Alors je ne dors pas. Il a fini par quitter mon lit, boire un peu, il m’a fait peine à voir, il a dû s’y reprendre à deux fois pour trouver sa gamelle, puis il est sorti direction le couloir, où est la nourriture. Je l’y ai amené, j’ai sorti l’écuelle de la gamelle à puce, parce que je commence à voir que ça le retient un peu de manger et que la pâtée un peu sèche ne le dérange nullement.

Après avoir bien mangé, il est revenu d’un pas plus assuré, a sauté sur le lit pour s’installer sur l’oreiller.
Et soudain, alors je m’occupe à ne pas dormir ni trop sentir, j’entends ce bruit régulier que j’avais cherché en vain aujourd’hui et une bonne partie d’hier: il me regarde et il ronronne.
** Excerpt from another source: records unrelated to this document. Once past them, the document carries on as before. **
/-! ## The statements -/

/-- Settles O49. -/
theorem pktAsmDiscardsAfterAFailedPop : Obligations.PktAsmDiscardsAfterAFailedPop := by
  intro live s hb
  constructor
  · intro f hp
    exact pktAsmWith_of_assemble (c := Config.board) (assemble_of_parse_error hb hp)
  · intro p r hp hch
    exact pktAsmWith_of_assemble (c := Config.board) (assemble_of_high_channel hb hp (Nat.not_lt.2 hch))

/-- Settles O50: legality gives the channel a frequency, so that the comparison is reached. -/
theorem crc16MismatchKeepsTheBuffer : Obligations.Crc16MismatchKeepsTheBuffer := by
  refine ⟨fun c live s p r ch hlegal hb hp hch hkind hen hne => ?_, board_legal, exec_pktAsm⟩
  obtain ⟨freqHz, hf⟩ := exists_centreHz hlegal ch
  have hx : crc16Rejects c (c.ifMod.get ch) p = true := crc16Rejects_iff.2 ⟨hkind, hen, hne⟩
  rw [pktAsmWith_of_assemble (assemble_of_crc16Rejects hb hp hch hf hx), popped_eq]
  rfl

/-- Settles O48: the accepted packet's record, field by field. -/
theorem pktAsmReturnsARecord : Obligations.PktAsmReturnsARecord := by
  intro live s p r ch kind ifHz hb hp hch hkind hif hcrc
  subst hkind hif
  obtain ⟨freqHz, hf⟩ := exists_centreHz board_legal ch
  obtain ⟨rf, hrf, hsum, -, hlt⟩ := centreHz_eq_some.1 hf
  have hrun := pktAsmWith_of_accepted (live := live) hb hp hch hf (crc16Rejects_eq_false hcrc)
  rw [popped_eq] at hrun
  have hfreq : ((BitVec.ofNat 32 freqHz).toNat : ℤ) = rf.toNat + (Config.board.ifFreq.get ch).toInt := by
    rw [BitVec.toNat_ofNat, Nat.mod_eq_of_lt hlt, hsum]
  refine ⟨buildRecord Config.board s ch freqHz p live, rf, s.pktExpand (raw27Of p.timestamp),
    coarseCorrection Config.board (Config.board.ifMod.get ch) (Config.board.bw.get ch) p, hrf, hrun, hfreq,
    rfl, rfl, rfl, modulation_eq _, rfl, rfl, rfl, rfl, rfl, rfl, rfl, rfl, rfl, rfl, rfl, ?codes,
    fun hfsk => ?fsk, fun hlora => freqOffsetHz_of_lora hlora _ _,
    fun hlora hlo hhi => exec_correction hlora ⟨hlo, hhi⟩ _ s, fun hlora hsf => coarseCorrection_of_not_sfLegal _ hlora hsf _, ?expanded, countUs_toNat _ _⟩
  case codes =>
    split
    · rename_i h
      obtain ⟨hlora, hlo, hhi, hcrlo, hcrhi⟩ := h
      have hlegal := codesLegal_iff.2 ⟨⟨hlora, hlo, hhi⟩, hcrlo, hcrhi⟩
      simp only [buildRecord, if_pos hlegal]
      exact ⟨spreadingOf_mem ⟨hlo, hhi⟩, codingRateOf_mem hcrlo hcrhi⟩
    · rename_i h
      have hillegal : ¬ codesLegal (Config.board.ifMod.get ch) p = true := fun hlegal =>
        have ⟨⟨hlora, hlo, hhi⟩, hcrlo, hcrhi⟩ := codesLegal_iff.1 hlegal
        h ⟨hlora, hlo, hhi, hcrlo, hcrhi⟩
      simp only [buildRecord, if_neg hillegal, and_self]
  case fsk =>
    have hnot : ¬ isLora (Config.board.ifMod.get ch) = true := fun hlora => isLora_iff.1 hlora hfsk
    exact ⟨if_neg hnot, if_neg hnot⟩
  case expanded =>
    rw [← raw27Of_eq_ofNat]
    rfl
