-- ==== Sys2Proof/Machine/State.lean ====
section
/-! DEFINITION. The state of the core (`10_state.md`), why a step can end without a next state, and the state
right after reset. -/

namespace Sys2Proof.Machine

open Sys2Proof.Config

/-- The eight 32-bit cells `G[0]` .. `G[7]` (R20). -/
structure Gprs where
  eax : DWord
  ecx : DWord
  edx : DWord
  ebx : DWord
  esp : DWord
  ebp : DWord
  esi : DWord
  edi : DWord
  deriving DecidableEq, Repr

/-- The six 16-bit segment registers (R26). -/
structure Segs where
  es : Word
  cs : Word
  ss : Word
  ds : Word
  fs : Word
  gs : Word
  deriving DecidableEq, Repr

/-- The flag latch: nine independent one-bit cells (R27). IF and OF are `ifl` and `ofl`. -/
structure Flags where
  cf  : Bool
  pf  : Bool
  af  : Bool
  zf  : Bool
  sf  : Bool
  tf  : Bool
  ifl : Bool
  df  : Bool
  ofl : Bool
  deriving DecidableEq, Repr

/-- The fatal conditions (R385, R371). -/
inductive FatalReason where
  /-- IRET with `depth` = 0 (R385) -/
  | contextUnderflow
  /-- an invalid encoding with `STRICT_INVALID_OPCODE` (R371) -/
  | invalidOpcode
  deriving DecidableEq, Repr

/-- Run state (R31). `fetching` stands for the three phases of a step, which R31 lets a model merge. -/
inductive RunState where
  | fetching
  | halted
  | stopped (why : FatalReason)
  deriving DecidableEq, Repr

/-- The input pins as one step samples them: `RESET` (R43), and `INTR` with `INTR_VEC` (R41): `some n` is
`INTR` = 1 with `INTR_VEC` = n. -/
structure Pins where
  reset : Bool
  intr  : Option Byte
  deriving DecidableEq, Repr

/-- Why the machine stops with a fault. -/
inductive Fault where
  /-- A memory request touches a transformed address at or above `MEM_SIZE` (R74, `refuse(out_of_memory)`).
  Raised by instruction fetch, by every access of a memory operand, by the stack and by the vector fetch.
  Safe: the spec gives the access no meaning, and the model stops. -/
  | outOfMemory
  deriving DecidableEq, Repr

/-- Why a step gives no meaning. Every one is a `refuse` of the spec (R10), and safe: the model stops. -/
inductive Refusal where
  /-- an arm of `exec` without a meaning; raised by no arm of this model; safe -/
  | notModelled (mnemonic : String)
  /-- `refuse(reserved_encoding)` (R126), raised by `execReserved`; safe -/
  | reservedEncoding
  /-- `refuse(not_admitted)` (R127), raised by the decoder; safe -/
  | notAdmitted
  /-- `refuse(address_size_prefix)` (R101), raised by the decoder; safe -/
  | addressSizePrefix
  /-- `refuse(rep_prefix)` (R102), raised by the decoder; safe -/
  | repPrefix
  /-- `refuse(operand_size_on_16bit_only_form)` (R102), raised by the decoder; safe -/
  | operandSizeOn16bitOnlyForm
  /-- `refuse(instruction_too_long)` (R115), raised by the decoder; safe -/
  | instructionTooLong
  /-- `refuse(trap_flag_set)` (R387), raised by a step that begins with TF = 1; safe -/
  | trapFlagSet
  deriving DecidableEq, Repr

/-- Everything the spec gives the machine (INVENTORY.md, State). -/
structure State where
  gpr    : Gprs
  seg    : Segs
  ip     : Word
  flags  : Flags
  run    : RunState
  depth  : Nat
  mem    : List Host.Cell
  dec    : DecRegs
  inputs : List Pins
  inta   : Bool
  draws  : Nat
  cfg    : Params
  deriving DecidableEq, Repr

/-- General registers after reset (R50). -/
abbrev Gprs.zero : Gprs :=
  { eax := 0, ecx := 0, edx := 0, ebx := 0, esp := 0, ebp := 0, esi := 0, edi := 0 }

/-- Flags after reset: all nine 0 (R50). -/
abbrev Flags.zero : Flags :=
  { cf := false, pf := false, af := false, zf := false, sf := false, tf := false, ifl := false, df := false,
    ofl := false }

/-- The machine right after reset (R50, R420), with the default parameters, nothing in memory, no input
pending. -/
def State.reset : State :=
  { gpr := .zero
    seg := { es := 0, cs := ({} : Params).entryCs, ss := 0, ds := 0, fs := 0, gs := 0 }
    ip := ({} : Params).entryIp
    flags := .zero
    run := .fetching
    depth := 0
    mem := []
    dec := .idle
    inputs := []
    inta := false
    draws := 0
    cfg := {} }

end Sys2Proof.Machine
end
Il n’a pas dit son dernier mot.

Vous pouvez suivre le grand huit de la glycémie en temps réel.

Sept mois sans Tounsi [fr]

[en] Grieving Tounsi, 7 months in.

Aujourd’hui je me sens vide plutôt que triste, mais quand je plonge mon regard dans ce vide, je vois qu’il est encore rempli de larmes qui ne veulent pas sortir. Ah, mon petit deuil de chat. A l’échelle des drames de la vie, ça paraît bien mineur. Mais à l’échelle de la peine dans mon coeur, c’est clairement majeur. On ne fait pas de concours de peine. Chacun la sienne ou les siennes, la peine c’est la peine. On doit vivre avec.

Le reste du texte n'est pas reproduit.